*** Opening of EXERCISE INPUT ***
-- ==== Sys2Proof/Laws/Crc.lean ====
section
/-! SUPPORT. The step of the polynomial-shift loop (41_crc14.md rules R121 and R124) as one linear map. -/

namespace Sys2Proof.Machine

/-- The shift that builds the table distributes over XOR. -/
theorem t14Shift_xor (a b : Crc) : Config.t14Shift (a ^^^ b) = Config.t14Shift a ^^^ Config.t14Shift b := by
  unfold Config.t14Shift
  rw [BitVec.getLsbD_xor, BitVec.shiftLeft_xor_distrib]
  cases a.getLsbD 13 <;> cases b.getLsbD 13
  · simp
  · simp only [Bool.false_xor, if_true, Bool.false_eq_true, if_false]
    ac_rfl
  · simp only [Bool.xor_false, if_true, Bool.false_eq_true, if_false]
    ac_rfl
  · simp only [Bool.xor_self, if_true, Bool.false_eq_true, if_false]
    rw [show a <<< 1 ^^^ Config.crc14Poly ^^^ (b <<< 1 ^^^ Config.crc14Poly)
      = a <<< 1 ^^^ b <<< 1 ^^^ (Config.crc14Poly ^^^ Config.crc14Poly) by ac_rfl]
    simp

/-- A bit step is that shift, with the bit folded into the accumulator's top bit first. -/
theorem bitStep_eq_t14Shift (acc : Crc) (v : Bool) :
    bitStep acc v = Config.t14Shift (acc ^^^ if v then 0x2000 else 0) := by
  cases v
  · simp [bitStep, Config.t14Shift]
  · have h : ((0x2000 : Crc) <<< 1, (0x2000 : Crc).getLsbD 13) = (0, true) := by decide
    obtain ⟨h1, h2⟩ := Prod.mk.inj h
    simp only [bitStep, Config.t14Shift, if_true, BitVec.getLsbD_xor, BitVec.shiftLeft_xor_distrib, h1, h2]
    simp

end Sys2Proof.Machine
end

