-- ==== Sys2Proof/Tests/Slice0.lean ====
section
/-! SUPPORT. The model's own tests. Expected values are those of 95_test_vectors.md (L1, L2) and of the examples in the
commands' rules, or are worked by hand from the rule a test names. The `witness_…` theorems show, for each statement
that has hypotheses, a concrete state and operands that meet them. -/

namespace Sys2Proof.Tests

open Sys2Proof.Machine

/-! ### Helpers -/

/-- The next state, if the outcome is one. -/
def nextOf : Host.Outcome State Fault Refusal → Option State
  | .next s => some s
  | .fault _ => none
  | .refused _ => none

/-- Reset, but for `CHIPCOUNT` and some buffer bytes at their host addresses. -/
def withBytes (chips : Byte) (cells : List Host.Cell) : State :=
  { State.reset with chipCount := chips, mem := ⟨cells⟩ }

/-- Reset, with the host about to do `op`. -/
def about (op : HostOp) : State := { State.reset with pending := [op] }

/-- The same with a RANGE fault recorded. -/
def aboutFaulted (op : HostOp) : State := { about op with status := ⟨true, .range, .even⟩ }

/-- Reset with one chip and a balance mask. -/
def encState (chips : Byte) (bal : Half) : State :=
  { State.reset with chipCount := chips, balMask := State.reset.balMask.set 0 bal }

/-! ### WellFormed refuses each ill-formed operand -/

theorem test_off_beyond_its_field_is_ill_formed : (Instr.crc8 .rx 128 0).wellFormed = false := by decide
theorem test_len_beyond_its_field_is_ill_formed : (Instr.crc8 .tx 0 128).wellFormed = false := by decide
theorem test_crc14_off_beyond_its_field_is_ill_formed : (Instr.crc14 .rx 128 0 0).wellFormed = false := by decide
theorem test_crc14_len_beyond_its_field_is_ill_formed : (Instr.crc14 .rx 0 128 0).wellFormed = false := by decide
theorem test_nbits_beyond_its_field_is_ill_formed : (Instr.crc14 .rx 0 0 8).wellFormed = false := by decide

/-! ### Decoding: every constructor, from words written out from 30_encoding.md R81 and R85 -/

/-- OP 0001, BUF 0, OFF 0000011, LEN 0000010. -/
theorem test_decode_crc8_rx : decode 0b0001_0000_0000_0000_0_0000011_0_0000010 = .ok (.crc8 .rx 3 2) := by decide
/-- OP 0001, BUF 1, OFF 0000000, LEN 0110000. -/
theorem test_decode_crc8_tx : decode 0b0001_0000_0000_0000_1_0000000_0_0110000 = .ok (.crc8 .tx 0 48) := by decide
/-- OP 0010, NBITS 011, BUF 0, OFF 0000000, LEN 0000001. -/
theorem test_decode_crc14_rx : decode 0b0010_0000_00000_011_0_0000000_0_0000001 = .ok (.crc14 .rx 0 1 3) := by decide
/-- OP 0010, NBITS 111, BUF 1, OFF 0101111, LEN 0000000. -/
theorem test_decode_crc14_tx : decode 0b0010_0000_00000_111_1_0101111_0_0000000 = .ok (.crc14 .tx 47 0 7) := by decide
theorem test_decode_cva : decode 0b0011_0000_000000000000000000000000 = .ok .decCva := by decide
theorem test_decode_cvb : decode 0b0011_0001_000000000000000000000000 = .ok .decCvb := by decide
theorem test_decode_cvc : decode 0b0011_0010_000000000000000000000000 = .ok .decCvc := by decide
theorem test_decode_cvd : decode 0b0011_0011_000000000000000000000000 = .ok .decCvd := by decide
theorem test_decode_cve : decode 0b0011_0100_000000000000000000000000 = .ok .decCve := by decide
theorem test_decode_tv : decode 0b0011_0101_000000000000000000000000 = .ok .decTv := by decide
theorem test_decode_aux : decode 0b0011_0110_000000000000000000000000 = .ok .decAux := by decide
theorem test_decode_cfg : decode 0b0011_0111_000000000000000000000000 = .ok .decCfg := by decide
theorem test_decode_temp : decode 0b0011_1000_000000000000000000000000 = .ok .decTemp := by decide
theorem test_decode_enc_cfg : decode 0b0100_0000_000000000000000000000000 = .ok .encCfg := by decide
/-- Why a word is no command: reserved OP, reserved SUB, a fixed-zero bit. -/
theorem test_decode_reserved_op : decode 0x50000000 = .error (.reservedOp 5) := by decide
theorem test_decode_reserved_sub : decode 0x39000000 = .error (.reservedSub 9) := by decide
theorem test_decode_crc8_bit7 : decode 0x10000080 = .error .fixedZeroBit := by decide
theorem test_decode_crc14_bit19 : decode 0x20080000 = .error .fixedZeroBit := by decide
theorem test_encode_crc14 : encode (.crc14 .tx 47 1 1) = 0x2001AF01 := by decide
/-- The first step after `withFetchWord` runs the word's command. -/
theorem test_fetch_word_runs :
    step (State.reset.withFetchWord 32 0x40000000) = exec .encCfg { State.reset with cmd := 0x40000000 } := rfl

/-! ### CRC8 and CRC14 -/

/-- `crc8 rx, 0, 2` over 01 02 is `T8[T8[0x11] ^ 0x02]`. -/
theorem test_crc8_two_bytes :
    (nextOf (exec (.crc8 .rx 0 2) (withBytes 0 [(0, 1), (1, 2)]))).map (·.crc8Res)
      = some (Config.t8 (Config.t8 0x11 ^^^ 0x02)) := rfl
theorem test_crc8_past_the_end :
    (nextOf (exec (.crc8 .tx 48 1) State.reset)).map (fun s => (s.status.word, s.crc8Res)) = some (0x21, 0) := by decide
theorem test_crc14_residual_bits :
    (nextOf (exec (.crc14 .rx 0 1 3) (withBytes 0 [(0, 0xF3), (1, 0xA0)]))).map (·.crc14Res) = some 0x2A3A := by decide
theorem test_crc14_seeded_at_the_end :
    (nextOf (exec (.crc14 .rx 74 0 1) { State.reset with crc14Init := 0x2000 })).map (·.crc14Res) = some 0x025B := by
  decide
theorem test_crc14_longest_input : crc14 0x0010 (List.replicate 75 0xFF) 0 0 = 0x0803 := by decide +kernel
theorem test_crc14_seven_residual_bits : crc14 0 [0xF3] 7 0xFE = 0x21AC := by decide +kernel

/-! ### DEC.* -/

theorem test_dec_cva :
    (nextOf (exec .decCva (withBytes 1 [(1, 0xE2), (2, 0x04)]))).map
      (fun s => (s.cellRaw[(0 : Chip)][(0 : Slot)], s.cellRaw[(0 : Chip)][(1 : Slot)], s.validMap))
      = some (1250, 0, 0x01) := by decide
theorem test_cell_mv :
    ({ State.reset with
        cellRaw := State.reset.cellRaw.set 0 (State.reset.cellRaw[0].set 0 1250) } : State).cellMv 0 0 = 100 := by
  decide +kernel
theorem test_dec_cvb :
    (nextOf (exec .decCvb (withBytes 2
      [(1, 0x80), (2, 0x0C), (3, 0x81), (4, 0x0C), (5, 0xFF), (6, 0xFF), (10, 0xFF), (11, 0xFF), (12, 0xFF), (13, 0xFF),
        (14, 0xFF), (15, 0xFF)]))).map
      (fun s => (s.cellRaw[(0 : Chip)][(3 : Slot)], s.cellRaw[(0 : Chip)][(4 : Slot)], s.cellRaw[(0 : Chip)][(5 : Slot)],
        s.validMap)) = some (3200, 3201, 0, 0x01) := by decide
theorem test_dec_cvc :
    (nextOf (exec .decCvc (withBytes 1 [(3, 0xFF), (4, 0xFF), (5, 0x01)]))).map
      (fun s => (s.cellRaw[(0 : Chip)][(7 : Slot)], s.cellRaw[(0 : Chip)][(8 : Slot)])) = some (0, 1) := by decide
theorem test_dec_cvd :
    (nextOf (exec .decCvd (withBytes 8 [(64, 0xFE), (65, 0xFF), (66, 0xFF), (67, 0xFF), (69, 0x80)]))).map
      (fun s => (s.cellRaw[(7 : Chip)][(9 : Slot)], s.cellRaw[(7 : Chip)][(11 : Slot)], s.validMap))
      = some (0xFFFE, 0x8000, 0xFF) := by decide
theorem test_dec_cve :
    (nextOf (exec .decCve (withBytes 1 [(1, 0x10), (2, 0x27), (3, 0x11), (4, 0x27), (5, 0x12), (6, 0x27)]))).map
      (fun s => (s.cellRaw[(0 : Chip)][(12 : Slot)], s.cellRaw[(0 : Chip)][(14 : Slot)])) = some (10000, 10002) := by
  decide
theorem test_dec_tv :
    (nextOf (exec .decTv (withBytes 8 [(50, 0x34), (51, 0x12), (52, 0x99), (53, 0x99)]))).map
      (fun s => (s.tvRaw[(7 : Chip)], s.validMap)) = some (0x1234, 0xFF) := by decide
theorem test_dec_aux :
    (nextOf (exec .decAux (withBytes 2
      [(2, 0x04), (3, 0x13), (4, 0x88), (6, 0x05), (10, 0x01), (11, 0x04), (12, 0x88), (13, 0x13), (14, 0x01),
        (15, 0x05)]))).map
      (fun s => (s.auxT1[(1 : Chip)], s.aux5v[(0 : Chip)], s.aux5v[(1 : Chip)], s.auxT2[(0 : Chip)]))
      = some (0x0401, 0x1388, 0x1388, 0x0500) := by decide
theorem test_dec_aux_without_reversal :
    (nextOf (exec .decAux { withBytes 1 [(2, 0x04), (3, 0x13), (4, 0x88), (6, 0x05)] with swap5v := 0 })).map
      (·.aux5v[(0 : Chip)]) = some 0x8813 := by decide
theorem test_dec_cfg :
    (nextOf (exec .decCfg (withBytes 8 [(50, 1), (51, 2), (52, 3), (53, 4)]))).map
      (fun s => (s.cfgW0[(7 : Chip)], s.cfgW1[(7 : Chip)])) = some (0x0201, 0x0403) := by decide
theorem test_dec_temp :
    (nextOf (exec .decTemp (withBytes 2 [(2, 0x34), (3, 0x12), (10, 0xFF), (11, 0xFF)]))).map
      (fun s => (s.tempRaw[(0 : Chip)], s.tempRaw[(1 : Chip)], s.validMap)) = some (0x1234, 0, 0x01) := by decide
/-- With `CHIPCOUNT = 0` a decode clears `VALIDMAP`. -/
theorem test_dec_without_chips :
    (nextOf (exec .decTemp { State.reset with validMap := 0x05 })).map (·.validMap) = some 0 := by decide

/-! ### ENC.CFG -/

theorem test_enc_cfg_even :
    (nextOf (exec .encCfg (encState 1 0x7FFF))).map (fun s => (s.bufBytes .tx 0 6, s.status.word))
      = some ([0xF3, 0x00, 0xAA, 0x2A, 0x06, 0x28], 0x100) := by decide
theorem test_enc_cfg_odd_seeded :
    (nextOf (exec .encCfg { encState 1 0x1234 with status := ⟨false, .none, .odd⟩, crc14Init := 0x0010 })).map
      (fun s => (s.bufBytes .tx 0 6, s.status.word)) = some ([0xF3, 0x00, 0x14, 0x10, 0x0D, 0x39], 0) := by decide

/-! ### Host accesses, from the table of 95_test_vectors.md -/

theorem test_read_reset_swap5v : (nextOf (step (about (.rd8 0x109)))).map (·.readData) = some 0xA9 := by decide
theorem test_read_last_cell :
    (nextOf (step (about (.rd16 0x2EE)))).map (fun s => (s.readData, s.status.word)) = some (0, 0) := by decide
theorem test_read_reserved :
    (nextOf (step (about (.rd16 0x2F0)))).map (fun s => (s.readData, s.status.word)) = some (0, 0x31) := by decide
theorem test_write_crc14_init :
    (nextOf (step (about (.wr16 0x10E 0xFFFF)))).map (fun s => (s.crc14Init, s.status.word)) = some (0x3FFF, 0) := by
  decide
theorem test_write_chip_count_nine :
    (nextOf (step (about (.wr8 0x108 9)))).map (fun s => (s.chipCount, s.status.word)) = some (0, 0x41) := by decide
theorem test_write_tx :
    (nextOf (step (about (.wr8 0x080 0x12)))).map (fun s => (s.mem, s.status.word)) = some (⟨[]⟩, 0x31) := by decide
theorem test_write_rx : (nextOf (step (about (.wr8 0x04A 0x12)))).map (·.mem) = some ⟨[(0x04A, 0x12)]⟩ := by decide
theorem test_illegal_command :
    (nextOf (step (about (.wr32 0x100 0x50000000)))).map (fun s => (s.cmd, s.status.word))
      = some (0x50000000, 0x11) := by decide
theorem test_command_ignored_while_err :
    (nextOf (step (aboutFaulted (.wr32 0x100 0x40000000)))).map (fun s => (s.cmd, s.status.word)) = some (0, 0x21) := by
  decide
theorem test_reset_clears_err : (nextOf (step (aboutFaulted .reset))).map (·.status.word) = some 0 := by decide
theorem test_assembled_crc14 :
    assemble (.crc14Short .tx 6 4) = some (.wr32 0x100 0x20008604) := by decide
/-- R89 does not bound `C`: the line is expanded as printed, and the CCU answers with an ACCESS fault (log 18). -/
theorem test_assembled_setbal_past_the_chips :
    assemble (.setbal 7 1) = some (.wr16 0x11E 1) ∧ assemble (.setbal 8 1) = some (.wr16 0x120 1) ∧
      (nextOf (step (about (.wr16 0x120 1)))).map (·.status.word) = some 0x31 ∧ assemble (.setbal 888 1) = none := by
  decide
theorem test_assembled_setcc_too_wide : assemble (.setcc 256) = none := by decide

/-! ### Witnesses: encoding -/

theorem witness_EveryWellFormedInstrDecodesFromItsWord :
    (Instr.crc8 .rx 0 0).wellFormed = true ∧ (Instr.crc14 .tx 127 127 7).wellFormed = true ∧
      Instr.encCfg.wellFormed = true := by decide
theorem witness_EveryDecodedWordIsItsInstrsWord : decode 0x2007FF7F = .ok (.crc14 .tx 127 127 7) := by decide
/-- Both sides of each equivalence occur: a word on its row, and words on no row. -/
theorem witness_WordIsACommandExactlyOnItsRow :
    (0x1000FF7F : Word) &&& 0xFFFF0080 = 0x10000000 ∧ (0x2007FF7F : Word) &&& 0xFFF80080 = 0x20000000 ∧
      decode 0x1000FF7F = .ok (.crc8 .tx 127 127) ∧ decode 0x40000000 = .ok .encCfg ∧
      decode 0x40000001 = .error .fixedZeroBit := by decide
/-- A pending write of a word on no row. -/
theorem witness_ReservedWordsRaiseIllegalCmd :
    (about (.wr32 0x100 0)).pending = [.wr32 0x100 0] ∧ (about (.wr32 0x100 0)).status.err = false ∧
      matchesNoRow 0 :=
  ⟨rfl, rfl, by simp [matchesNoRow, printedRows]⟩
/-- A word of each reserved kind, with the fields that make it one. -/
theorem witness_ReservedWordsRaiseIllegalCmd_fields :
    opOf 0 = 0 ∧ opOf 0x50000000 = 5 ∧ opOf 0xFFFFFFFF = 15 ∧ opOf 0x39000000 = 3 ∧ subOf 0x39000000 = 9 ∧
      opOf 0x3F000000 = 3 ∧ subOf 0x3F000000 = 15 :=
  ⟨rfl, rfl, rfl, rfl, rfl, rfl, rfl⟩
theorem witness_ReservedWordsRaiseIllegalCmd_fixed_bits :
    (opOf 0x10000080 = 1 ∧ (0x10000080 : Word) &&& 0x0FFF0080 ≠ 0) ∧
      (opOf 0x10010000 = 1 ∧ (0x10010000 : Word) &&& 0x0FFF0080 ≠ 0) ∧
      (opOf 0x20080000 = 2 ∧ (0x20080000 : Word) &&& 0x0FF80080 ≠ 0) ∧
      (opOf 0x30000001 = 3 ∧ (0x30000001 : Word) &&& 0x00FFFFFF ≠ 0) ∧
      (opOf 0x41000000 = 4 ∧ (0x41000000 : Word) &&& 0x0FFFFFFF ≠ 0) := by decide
*** Close of EXERCISE INPUT ***
PROBLEM STATEMENT: Which lines above contain the word "decCvc"? Copy each one.

TASK SOLUTION:
theorem test_decode_cvc : decode 0b0011_0010_000000000000000000000000 = .ok .decCvc := by decide
    (nextOf (exec .decCvc (withBytes 1 [(3, 0xFF), (4, 0xFF), (5, 0x01)]))).map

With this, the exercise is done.